◆ Action item
Go to the line holding "Demo.image with strides" in the entries below and write out exactly every line down to and including the line holding "Post block whose firmware runs. -/".

◆ Exercise input
'''

-- ==== Sys2Proof/Tests/Slice0.lean ====
section
/-! SUPPORT. Tests: states that the tests start from, a command for every check of well-formedness that the check refuses, worked values of the
spec, and for every statement states and operands that meet its hypotheses. -/

open Sys2Proof Sys2Proof.Machine

/-! ### States and operands -/

/-- A block at a given point of its boot. -/
def Demo.at (p : BootPhase) : State := { State.reset with boot := { State.reset.boot with phase := p } }

/-- A Mount block whose firmware runs. -/
def Demo.up : State := Demo.at .running

/-- One of four instances of a package, the lead. -/
def Demo.pack : State := { Demo.up with build := { Build.mount with sibCount := 3 } }

/-- A Mount block with the given power state. -/
def Demo.power (x : Power) : State := { Demo.up with power := x }

/-- Port `n` sees a ready PHY. -/
def Demo.phy (n : Nat) : State := Demo.up.wr (Page.lpt n) Reg.LPT_STATUS.PHY_READY 1

/-- Port `n` is UP. -/
def Demo.linkUp (n : Nat) : State := (Demo.phy n).setLstate n 3

/-- A mark of a neighbour that follows nobody. -/
def Demo.markFields : MarkFields :=
  { seq := 0, txPrev := 0, echoSeq := 0, echoRx := 0, echoTurn := 0, state := 0, hops := 15, gmRank := 0, gmPrio := 255, gmTerm := 0,
    errEst := 0, gaitDist := 15 }

/-- A candidate for grandmaster that has heard a neighbour. -/
def Demo.cand : State :=
  let s := (Demo.linkUp 0).wr Page.time Reg.TIME_GM_CFG.PRIO 1
  let l := [60000, 52000, 44000, 36000, 28000, 20000, 12000].map fun t => ({ m := Demo.markFields, auth := true, at_ := t } : PeerMark)
  let s := s.setPtime 0 { PortTime.empty with peer := l.head?, recent := l }
  { s with
    time := { s.time with loc := 60000 }
    trust := { s.trust with slots := [(9, { kind := 5, state := 2, gen := 1, payload := [] })] } }

/-- A frame with nothing in it. -/
def Demo.frame : DataFrame :=
  { hdr := { fver := 0, ftype := 0, flits := 0, last := true, sig := false, empty := true, late := false, cover := false, keyPh := 0,
             srcRank := 0, srcPost := false, stride := 0, coverPlane := 0, periodLo := 0, share := 0, lkind := 0, seqLo := 0, dstRank := 0 }
    data := [], poison := 0, sigCode := 0, sigRef := 0 }

/-- A port with a key change, an acknowledgement and a retry outstanding. -/
def Demo.busyLink : Link :=
  { Link.empty with replay := [(0, Demo.frame)], ackDue := true, retryWait := true, rekeyTx := true, rekeyRx := true }

/-- A transmit stride of hard class. -/
def Demo.stride : Stride :=
  { start := 0, dur := 2000, cls := 0, rx := false, carry := false, sig := false, guard_ := 0, frames := 1, fpf := 1, lastFlits := 1,
    slack := 0, desc := 0xFFF, srcKind := 0, src := 0, peer := 1, bad := false }

/-- A gait image with that stride. -/
def Demo.image : GaitImage :=
  { port := 0, period := 100000, guardDef := 1000, rank := 0, gaitId := 1, jobId := 0, cableRtt := 0, strides := [Demo.stride], spares := [] }

/-- A LOCKED block with an empty image loaded for port 0 and a swap time set. -/
def Demo.armable : State :=
  let s := (Demo.up.wr Page.time Reg.TIME_STATUS.STATE 2).wr Page.gait Reg.GAIT_SWAP_DT_LO.NS 1000000
  { s with gait := { s.gait with banks := [(0, { a := none, b := some { Demo.image with strides := [] } })] } }

/-- The image is active and the occurrence of its stride waits. -/
def Demo.running : State :=
  let s := (Demo.linkUp 0).wr Page.gait Reg.GAIT_PORTn_STATE.ACTIVE 1 0
  { s with gait := { s.gait with banks := [(0, { a := some Demo.image, b := none })], occs := [Occ.fresh 0 0 0 false] } }

/-- A Post block whose firmware runs. -/
def Demo.post : State := { Demo.up with build := Build.post, boot := { Demo.up.boot with post := true } }

/-- A Post block with a loose frame that has waited too long. -/
def Demo.postLoose : State :=
  { Demo.post with
    time := { Demo.post.time with loc := 200000 }
    gait := { Demo.post.gait with loose := [(0, [{ f := { Demo.frame with hdr := { Demo.frame.hdr with ftype := 1 } }, at_ := 0, fn := 0, shed := false, held := false }])] } }

/-- The descriptor window holds a CONVERT entry of one element. -/
def Demo.redDesc : State :=
  let p := Page.red 0
  ((Demo.up.wr p Reg.RED_DESC_WINw.DATA 0x15 0).wr p Reg.RED_DESC_WINw.DATA 0x1000 2).wr p Reg.RED_DESC_WINw.DATA 1 4

/-- A reduce instance, whose result write may be in progress. -/
def Demo.inst (w : Bool) : RedInst :=
  { index := 0, recs := [], got := [], count := 0, failures := 0, held := [], flags := 0, ended := .open_, writing := w,
    clusters := [], kib := 0 }

/-- The last root has that instance. -/
def Demo.withInst (w : Bool) : State :=
  { Demo.up with red := { Demo.up.red with
      roots := [(4094, { RedRoot.empty with insts := [Demo.inst w] })], desc := [(4094, [0, BitVec.ofNat 64 (2 ^ 48), 0, 0, 0, 0, 0, 0])] } }

/-- A combining entry of one requester. -/
def Demo.entry : CmbEntry := { home := 1, addr := 0, op := 3, len := 8, fetch := true, share := 0, port := 2, parts := [(1, 5, 7, 1)] }

/-- A Post block with that entry. -/
def Demo.withEntry : State :=
  { Demo.post with cmb := { Demo.post.cmb with entries := [(0, Demo.entry), (1, { Demo.entry with parts := [] })] } }

/-- A herd of two: this block, rank 0, in slot 0, and rank 8 in slot 1. -/
def Demo.herd : State :=
  let p := Page.coh
  let s := (((Demo.up.wr p Reg.COH_HERD_CFG.SIZE 2).wr p Reg.COH_MEMBERj.RANK_B 8 0).wr p Reg.COH_WINk_BASE.EN 1 0).wr p Reg.COH_WINk_SIZE.SIZE_MIB 1 0
  let s := s.wr p Reg.COH_STATUS.ACTIVE 1
  { s with
    build := { s.build with mchCount := 1 }
    mem := { s.mem with
      usable := 65536, ready := true
      rat := [(0, { w0 := BitVec.ofNat 64 (1 + 2 ^ 12), w1 := BitVec.ofNat 64 (2 ^ 24), w2 := BitVec.ofNat 64 (2 ^ 21 - 1), w3 := 0 })] }
    outs := { s.outs with crstN := true }
    trust := { s.trust with join := some { jobId := 1, rank := 0 } } }

/-- That herd with line 0 in a state. -/
def Demo.herdLine (d : DirLine) : State := { Demo.herd with coh := { Demo.herd.coh with dir := [(0, d)] } }

/-- A Mount block whose memory is open, with one translation entry of 2 MiB at offset 0 that lets every master read and write. -/
def Demo.mem : State :=
  let s := Demo.up
  { s with
    build := { s.build with mchCount := 1 }
    mem := { s.mem with
      usable := 65536, ready := true
      rat := [(0, { w0 := BitVec.ofNat 64 (1 + 2 ^ 12), w1 := BitVec.ofNat 64 (2 ^ 24), w2 := BitVec.ofNat 64 (2 ^ 21 - 1), w3 := 0 })] }
    outs := { s.outs with crstN := true }
    trust := { s.trust with join := some { jobId := 1, rank := 0 } } }

/-- A request of an integrator DMA. -/
def Demo.req (addr : Nat) : DcpReq :=
  { port := 63, addr := addr, len8 := 0, tag := 5, gen := 0, cls := 1, ctx := 0, attr := 0, wdata := List.replicate 16 1, wstrb := 255 }

/-- The master of that request, and of a remote one. -/
def Demo.dma : Master := { cls := 3, fn := 0, share := 0, rank := 0 }
def Demo.far : Master := { cls := 5, fn := 0, share := 1, rank := 8 }

/-- A record of a remote request. -/
def Demo.rmtRec (addr : Nat) : RmtRec :=
  { port := 0, src := 8, ctx := 0, tag := 1, addr := addr, len := 8, share := 1, sync := false, fetch := true, data := List.replicate 8 1, strb := 255,
    opnd0 := 0, opnd1 := 0 }

/-- An outstanding load of rank 8's memory. -/
def Demo.rmtReq : RmtReq :=
  { tag := 1, port := 0, dcpTag := 5, gen := 0, ctx := 0, fn := 0, share := 0, dst := 8, op := 1, fetch := false, ordered := false,
    sync := false, addr := 8 * 2 ^ 45, len := 8, data := [], opnd0 := 0, opnd1 := 0, sent := true, at_ := 0 }

/-- A record of a gateway stream from rank 8, context 0. -/
def Demo.gw (op : Nat) : GwRec :=
  { port := 0, src := 8, tag := 0, ctx := 0, epoch := 0, sseq := 0, addr := 0x1000, off := 0, len := 8, total := 8, share := 1, status := 0, op := op
    opnd0 := 1, opnd1 := 2, sig := none, ordered := true, data := List.replicate 8 1, poison := 0 }

/-- A get that is under way. -/
def Demo.op : GwOp := { GwOp.blank with kind := 1, len := 8, sent := true }

/-- Its stream at the source. -/
def Demo.source : State :=
  { Demo.up with fab := { Demo.up.fab with srcs := [(8 * 4096, { epoch := 0, nextSeq := 1, share := 0, ops := [Demo.op] })] } }

/-- A Post block with a counter that has ports 1 and 3 as children and port 2 as parent. -/
def Demo.ctr (st : HitchState) : State :=
  let s := (((Demo.post.wr (Page.lpt 1) Reg.LPT_STATUS.PHY_READY 1).setLstate 1 3).wr (Page.lpt 2) Reg.LPT_STATUS.PHY_READY 1).setLstate 2 3
  { s with sync := { s.sync with counters := [(0, { HitchCtr.empty with valid := true, parent := 2, children := 10, state := st })] } }

/-- A Mount block that has joined commit hitch 0 and hitch 1, waits at both, and is DECIDING its step. -/
def Demo.member : State :=
  let s := Demo.linkUp 0
  { s with sync := { s.sync with
      joins := [(0, 3), (1, 1)], epochs := [(0, 4)], waiting := [(0, 0), (1, 0)], stepState := .deciding, history := [(3, true, 0)] } }

/-- A packet of one slot by its first four words, started and not yet performed. -/
def Demo.packet (w0 w1 w2 w3 : Nat) : Pkt :=
  { queue := 0, idx := 0, bytes := leBytes 8 w0 ++ leBytes 8 w1 ++ leBytes 8 w2 ++ leBytes 8 w3 ++ List.replicate 32 0, fn := 0
    started := true, performed := false, result := none, detail := 0, flags := 0, noFence := false, ended := .none, order := 0, at_ := 0
    launch := none, moved := 0, opsOut := 0, bad := 0, graph := none, graphPos := 0, graphVer := none, msgId := 0, waited := false }

/-- The state with a packet in entry 0 of the store and its memory open. -/
def Demo.hold (s : State) (x : Pkt) : State :=
  { s with
    build := { s.build with mchCount := 1 }
    mem := { s.mem with usable := 65536, ready := true }
    front := { s.front with pkts := [(0, x)] } }

/-- A Mount block with that packet, the period of an active gait and a joined commit hitch. -/
def Demo.withPkt (w0 w1 w2 w3 : Nat) : State :=
  let s := (Demo.up.wr Page.gait Reg.GAIT_PERIOD.NS 0x10000).wr Page.time Reg.TIME_STATUS.STATE 2
  Demo.hold { s with sync := { s.sync with joins := [(0, 3)] } } (Demo.packet w0 w1 w2 w3)

/-- That memory with the seal bits of its entry given, a model key in slot 3, and a trust pair in ANCHORED. -/
def Demo.sealable (x : Nat) : State :=
  let s := Demo.mem
  { s with
    mem := { s.mem with
      rat := [(0, { w0 := BitVec.ofNat 64 (1 + 4 * x), w1 := BitVec.ofNat 64 (2 ^ 24), w2 := BitVec.ofNat 64 (2 ^ 21 - 1), w3 := 0 })] }
    trust := { s.trust with slots := [(3, { kind := 6, state := 1, gen := 1, payload := [] })] } }

/-- A Mount block with its kernel queue, four slots of it filled. -/
def Demo.withQueue : State :=
  { Demo.up with
    mem := { Demo.up.mem with usable := 4096, ready := true }
    front := { Demo.up.front with queues := [(0, { Queue.absent with kernel := true, state := .ready, wptr := 4 })] } }

/-- A packet of that queue that has not started. -/
def Demo.waiting (x : Pkt) : State :=
  { Demo.withQueue with front := { Demo.withQueue.front with pkts := [(0, { x with started := false })] } }

/-- The slot of a PERSIST whose target is queue 1. -/
def Demo.taskBytes : List Byte := leBytes 8 0x109 ++ List.replicate 52 0 ++ leBytes 4 1

/-- That PERSIST. -/
def Demo.persistPkt : Pkt := { Demo.packet 0x109 0 0 0 with bytes := Demo.taskBytes }

/-- A persistent task in entry 1 that queue 1 feeds, with a TASK_MSG in entry 0. -/
def Demo.task : State :=
  let s := Demo.withQueue
  { s with front := { s.front with
      pkts := [(0, { Demo.packet 0x10A 8 0 0 with queue := 1 }), (1, { Demo.packet 0x109 0 0 0 with bytes := Demo.taskBytes })]
      launches := [(7, { pkt := 1, ctx := 0, gen := 0, parts := [2], got := [], persist := true, at_ := 0, wdFired := false })] } }

/-- A launch of no parts that waits for its dispatch. -/
def Demo.launching : State := Demo.hold Demo.up { Demo.packet 0x102 0 0 0 with performed := true }

/-- The open memory with context 0 in its table and a packet in entry 0. -/
def Demo.memPkt (x : Pkt) : State :=
  let s := Demo.mem
  { s with mem := { s.mem with bytes := [(0, 1)] }, front := { s.front with pkts := [(0, x)] } }

/-- The state a packet's own effect starts from. -/
def Demo.perf (s : State) (x : Pkt) : State := s.calm.setPkt 0 { x with performed := true }

/-- A COPY of 8 bytes. -/
def Demo.copy (src dst flags : Nat) : Pkt :=
  { Demo.packet 0x103 0 0 0 with
    bytes := leBytes 8 0x103 ++ leBytes 8 src ++ leBytes 8 dst ++ leBytes 8 8 ++ leBytes 8 flags ++ List.replicate 24 0 }

/-- Fence 0 in a slot, with one token, beside a packet. -/
def Demo.fenced (x : Pkt) (v : Nat) : State :=
  { Demo.memPkt x with objs := { Demo.up.objs with fences := [{ fence := 0, value := v, tokens := 1, err := none, used := 0 }] } }

/-- A WAIT with a time limit that waits. -/
def Demo.waits : State :=
  let s := Demo.memPkt (Demo.packet 0x106 0 3 9)
  { s with front := { s.front with waiters := [{ pkt := 0, fence := 0, value := 3, take := false, order := 0 }] } }

/-- The header of a gait image of one stride at 0x1000. -/
def Demo.imageHead : List (Nat × Byte) := [(0x1000, 0x31), (0x1001, 0x54), (0x1002, 0x47), (0x1003, 0x44), (0x1004, 1), (0x1006, 1)]

/-- A graph object of one packet whose descriptor is object 0, its bytes at 0x1000. -/
def Demo.graph : State :=
  let s := Demo.memPkt (Demo.packet 0x10B 0 0 0)
  { s with mem := { s.mem with bytes := [(9, 16), (56, 1), (0x1000, 1), (0x1001, 1)] } }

'''

◆ Output of the exercise
  { s with gait := { s.gait with banks := [(0, { a := none, b := some { Demo.image with strides := [] } })] } }

/-- The image is active and the occurrence of its stride waits. -/
def Demo.running : State :=
  let s := (Demo.linkUp 0).wr Page.gait Reg.GAIT_PORTn_STATE.ACTIVE 1 0
  { s with gait := { s.gait with banks := [(0, { a := some Demo.image, b := none })], occs := [Occ.fresh 0 0 0 false] } }

/-- A Post block whose firmware runs. -/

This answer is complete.